■ **Work to be completed**:
What you return must be an exact copy of the lines in the listing below between the line holding "def ox (s o" and the line holding "s.wk.teams.map (fun t =>", inclusive, and nothing more.

========

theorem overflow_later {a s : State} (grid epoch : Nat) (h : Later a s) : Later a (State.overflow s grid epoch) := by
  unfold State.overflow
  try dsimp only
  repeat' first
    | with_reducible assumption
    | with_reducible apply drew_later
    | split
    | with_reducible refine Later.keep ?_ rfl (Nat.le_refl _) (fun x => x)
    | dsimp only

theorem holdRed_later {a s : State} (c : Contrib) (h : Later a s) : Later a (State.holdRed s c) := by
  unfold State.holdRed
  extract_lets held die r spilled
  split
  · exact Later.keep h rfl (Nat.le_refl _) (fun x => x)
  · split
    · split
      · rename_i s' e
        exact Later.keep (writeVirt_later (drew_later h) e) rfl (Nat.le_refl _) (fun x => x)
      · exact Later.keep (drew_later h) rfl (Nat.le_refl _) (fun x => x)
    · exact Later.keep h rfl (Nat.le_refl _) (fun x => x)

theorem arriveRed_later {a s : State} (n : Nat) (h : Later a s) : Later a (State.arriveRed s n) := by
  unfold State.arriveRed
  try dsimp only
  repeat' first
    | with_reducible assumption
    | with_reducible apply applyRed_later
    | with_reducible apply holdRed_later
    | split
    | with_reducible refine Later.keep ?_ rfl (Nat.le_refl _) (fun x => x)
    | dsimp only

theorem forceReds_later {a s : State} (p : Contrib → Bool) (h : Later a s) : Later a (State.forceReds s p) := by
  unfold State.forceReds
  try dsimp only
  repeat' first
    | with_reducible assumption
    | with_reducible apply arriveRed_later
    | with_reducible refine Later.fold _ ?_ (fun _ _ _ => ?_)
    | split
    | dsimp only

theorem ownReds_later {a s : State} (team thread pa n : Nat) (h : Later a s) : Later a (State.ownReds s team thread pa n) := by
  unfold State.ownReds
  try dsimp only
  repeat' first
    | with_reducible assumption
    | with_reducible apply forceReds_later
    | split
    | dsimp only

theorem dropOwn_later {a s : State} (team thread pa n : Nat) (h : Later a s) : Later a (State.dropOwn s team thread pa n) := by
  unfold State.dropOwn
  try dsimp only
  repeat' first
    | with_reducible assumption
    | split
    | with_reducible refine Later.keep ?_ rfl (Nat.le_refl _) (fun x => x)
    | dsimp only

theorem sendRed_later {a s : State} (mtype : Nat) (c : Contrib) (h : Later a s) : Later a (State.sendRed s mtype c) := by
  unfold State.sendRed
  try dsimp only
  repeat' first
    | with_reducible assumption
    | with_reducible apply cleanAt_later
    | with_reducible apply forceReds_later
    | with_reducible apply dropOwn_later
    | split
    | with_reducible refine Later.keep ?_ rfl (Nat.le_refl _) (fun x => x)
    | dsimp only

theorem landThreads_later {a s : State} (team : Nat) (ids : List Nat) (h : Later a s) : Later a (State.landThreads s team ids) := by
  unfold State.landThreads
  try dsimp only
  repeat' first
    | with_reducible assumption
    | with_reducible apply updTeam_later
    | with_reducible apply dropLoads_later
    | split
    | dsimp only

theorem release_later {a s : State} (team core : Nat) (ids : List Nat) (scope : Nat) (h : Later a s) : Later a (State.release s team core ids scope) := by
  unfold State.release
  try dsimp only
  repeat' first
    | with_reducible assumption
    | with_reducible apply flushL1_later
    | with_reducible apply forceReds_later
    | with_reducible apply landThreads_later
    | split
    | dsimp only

========

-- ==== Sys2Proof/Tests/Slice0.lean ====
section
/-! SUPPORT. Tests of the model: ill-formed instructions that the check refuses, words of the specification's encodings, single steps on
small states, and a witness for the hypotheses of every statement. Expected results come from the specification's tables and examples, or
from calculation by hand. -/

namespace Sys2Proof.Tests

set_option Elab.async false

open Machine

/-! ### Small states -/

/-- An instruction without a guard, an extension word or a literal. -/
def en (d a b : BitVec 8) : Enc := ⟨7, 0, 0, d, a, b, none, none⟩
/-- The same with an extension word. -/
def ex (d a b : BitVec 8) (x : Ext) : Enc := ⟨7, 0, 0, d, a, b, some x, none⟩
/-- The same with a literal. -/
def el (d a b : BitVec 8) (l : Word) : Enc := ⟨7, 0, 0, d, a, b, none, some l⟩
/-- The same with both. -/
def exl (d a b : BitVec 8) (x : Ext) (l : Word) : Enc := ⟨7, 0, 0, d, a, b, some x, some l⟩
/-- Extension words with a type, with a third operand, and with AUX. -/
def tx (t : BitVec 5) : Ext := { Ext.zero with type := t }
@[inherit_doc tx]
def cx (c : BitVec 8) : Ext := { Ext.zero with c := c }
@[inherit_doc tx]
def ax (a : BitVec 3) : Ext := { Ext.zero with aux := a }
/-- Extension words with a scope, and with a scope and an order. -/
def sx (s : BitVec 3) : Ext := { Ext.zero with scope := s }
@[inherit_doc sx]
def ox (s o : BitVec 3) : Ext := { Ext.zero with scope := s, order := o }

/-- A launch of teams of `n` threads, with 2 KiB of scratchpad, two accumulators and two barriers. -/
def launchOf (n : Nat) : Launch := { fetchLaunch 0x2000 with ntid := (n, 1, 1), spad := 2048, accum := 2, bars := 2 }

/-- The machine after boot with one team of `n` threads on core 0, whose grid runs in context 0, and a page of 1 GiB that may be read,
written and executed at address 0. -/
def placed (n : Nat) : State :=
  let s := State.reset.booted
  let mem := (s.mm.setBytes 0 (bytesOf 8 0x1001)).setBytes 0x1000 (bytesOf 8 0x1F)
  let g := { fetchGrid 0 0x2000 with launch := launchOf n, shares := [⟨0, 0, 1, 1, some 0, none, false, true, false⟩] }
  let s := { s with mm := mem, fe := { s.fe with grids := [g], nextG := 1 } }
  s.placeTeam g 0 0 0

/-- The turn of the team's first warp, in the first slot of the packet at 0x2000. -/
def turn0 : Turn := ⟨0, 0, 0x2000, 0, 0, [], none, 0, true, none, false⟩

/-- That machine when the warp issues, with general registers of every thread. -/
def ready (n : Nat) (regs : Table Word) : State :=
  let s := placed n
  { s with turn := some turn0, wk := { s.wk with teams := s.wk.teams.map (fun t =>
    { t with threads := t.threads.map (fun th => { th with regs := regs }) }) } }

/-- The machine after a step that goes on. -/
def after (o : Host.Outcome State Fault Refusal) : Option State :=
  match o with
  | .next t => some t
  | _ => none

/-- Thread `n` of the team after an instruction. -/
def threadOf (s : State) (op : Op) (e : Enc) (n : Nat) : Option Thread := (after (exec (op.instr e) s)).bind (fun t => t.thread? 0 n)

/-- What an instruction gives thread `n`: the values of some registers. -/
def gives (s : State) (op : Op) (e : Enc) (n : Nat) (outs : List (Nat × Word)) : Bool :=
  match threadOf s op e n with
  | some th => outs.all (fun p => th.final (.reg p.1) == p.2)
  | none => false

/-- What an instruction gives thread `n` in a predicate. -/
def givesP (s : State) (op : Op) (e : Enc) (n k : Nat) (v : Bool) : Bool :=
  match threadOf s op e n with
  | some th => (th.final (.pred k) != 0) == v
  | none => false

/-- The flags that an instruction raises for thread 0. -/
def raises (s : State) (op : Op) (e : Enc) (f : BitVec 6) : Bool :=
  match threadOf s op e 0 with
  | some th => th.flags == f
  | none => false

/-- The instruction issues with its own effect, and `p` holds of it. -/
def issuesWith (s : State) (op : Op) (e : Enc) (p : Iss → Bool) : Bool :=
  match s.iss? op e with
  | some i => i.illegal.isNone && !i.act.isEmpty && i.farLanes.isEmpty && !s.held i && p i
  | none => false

========

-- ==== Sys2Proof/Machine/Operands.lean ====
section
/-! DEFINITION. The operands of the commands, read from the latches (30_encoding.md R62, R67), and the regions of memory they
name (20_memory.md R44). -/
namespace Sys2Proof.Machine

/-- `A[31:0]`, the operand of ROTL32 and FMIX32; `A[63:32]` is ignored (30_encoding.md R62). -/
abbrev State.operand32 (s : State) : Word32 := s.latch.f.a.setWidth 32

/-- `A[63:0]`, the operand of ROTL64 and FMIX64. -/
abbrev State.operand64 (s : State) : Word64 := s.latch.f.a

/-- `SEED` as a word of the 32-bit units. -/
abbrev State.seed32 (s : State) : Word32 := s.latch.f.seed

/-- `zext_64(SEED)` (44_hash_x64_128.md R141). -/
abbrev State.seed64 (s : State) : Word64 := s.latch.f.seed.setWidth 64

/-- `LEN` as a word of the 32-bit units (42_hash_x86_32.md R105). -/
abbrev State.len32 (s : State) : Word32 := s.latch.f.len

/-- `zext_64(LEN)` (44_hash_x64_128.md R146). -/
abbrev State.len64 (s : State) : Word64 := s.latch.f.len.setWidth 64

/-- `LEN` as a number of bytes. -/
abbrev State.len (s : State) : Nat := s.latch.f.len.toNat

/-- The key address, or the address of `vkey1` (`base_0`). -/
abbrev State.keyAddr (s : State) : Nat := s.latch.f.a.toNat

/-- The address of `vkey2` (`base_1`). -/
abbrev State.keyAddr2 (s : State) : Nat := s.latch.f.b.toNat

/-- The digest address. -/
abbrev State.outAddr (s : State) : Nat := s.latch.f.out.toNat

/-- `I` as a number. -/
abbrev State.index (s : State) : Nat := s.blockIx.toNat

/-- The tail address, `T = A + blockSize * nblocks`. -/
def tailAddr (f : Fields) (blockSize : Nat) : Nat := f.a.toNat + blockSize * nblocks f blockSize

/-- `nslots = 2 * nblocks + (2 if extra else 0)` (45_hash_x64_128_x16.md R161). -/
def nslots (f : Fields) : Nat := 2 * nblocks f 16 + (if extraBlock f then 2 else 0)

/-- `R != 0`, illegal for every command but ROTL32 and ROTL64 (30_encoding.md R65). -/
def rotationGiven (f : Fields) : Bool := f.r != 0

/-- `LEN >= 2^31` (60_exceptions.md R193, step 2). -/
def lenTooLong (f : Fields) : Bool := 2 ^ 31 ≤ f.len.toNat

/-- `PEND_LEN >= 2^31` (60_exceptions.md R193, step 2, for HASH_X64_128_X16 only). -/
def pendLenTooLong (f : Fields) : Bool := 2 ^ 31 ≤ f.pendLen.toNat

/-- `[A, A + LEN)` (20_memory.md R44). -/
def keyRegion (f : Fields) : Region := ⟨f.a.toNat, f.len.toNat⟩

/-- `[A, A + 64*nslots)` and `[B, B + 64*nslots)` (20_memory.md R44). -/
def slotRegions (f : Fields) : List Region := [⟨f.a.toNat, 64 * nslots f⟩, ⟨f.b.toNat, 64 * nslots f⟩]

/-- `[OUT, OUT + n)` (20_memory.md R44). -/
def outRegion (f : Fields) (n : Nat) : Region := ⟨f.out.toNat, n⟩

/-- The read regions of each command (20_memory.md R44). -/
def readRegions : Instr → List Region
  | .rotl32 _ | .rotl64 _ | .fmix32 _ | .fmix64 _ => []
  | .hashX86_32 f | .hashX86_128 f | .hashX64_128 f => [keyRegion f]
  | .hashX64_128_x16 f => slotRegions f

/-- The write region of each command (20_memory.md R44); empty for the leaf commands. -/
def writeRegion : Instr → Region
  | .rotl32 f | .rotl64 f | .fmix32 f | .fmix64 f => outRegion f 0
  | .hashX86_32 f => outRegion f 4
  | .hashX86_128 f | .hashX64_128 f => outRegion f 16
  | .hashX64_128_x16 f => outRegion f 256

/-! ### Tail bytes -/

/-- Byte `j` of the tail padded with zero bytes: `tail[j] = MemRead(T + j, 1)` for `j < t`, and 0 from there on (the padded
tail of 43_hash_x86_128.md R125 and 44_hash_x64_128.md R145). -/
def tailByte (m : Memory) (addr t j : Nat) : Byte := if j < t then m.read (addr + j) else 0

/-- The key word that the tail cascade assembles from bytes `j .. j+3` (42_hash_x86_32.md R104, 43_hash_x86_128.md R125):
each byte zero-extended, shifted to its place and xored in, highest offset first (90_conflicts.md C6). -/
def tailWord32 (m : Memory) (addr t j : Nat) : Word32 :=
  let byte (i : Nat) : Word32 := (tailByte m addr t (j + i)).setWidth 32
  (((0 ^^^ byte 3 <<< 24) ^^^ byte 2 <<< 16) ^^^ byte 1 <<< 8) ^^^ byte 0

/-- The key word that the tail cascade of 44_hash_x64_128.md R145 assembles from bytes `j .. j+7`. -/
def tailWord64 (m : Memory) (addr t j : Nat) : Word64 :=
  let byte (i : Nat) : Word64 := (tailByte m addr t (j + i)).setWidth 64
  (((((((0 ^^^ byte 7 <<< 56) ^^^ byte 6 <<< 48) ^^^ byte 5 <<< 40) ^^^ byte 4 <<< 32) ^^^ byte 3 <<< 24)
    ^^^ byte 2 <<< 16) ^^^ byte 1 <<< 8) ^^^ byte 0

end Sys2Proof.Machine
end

========

■ **Result below**:
def ox (s o : BitVec 3) : Ext := { Ext.zero with scope := s, order := o }

/-- A launch of teams of `n` threads, with 2 KiB of scratchpad, two accumulators and two barriers. -/
def launchOf (n : Nat) : Launch := { fetchLaunch 0x2000 with ntid := (n, 1, 1), spad := 2048, accum := 2, bars := 2 }

/-- The machine after boot with one team of `n` threads on core 0, whose grid runs in context 0, and a page of 1 GiB that may be read,
written and executed at address 0. -/
def placed (n : Nat) : State :=
  let s := State.reset.booted
  let mem := (s.mm.setBytes 0 (bytesOf 8 0x1001)).setBytes 0x1000 (bytesOf 8 0x1F)
  let g := { fetchGrid 0 0x2000 with launch := launchOf n, shares := [⟨0, 0, 1, 1, some 0, none, false, true, false⟩] }
  let s := { s with mm := mem, fe := { s.fe with grids := [g], nextG := 1 } }
  s.placeTeam g 0 0 0

/-- The turn of the team's first warp, in the first slot of the packet at 0x2000. -/
def turn0 : Turn := ⟨0, 0, 0x2000, 0, 0, [], none, 0, true, none, false⟩

/-- That machine when the warp issues, with general registers of every thread. -/
def ready (n : Nat) (regs : Table Word) : State :=
  let s := placed n
  { s with turn := some turn0, wk := { s.wk with teams := s.wk.teams.map (fun t =>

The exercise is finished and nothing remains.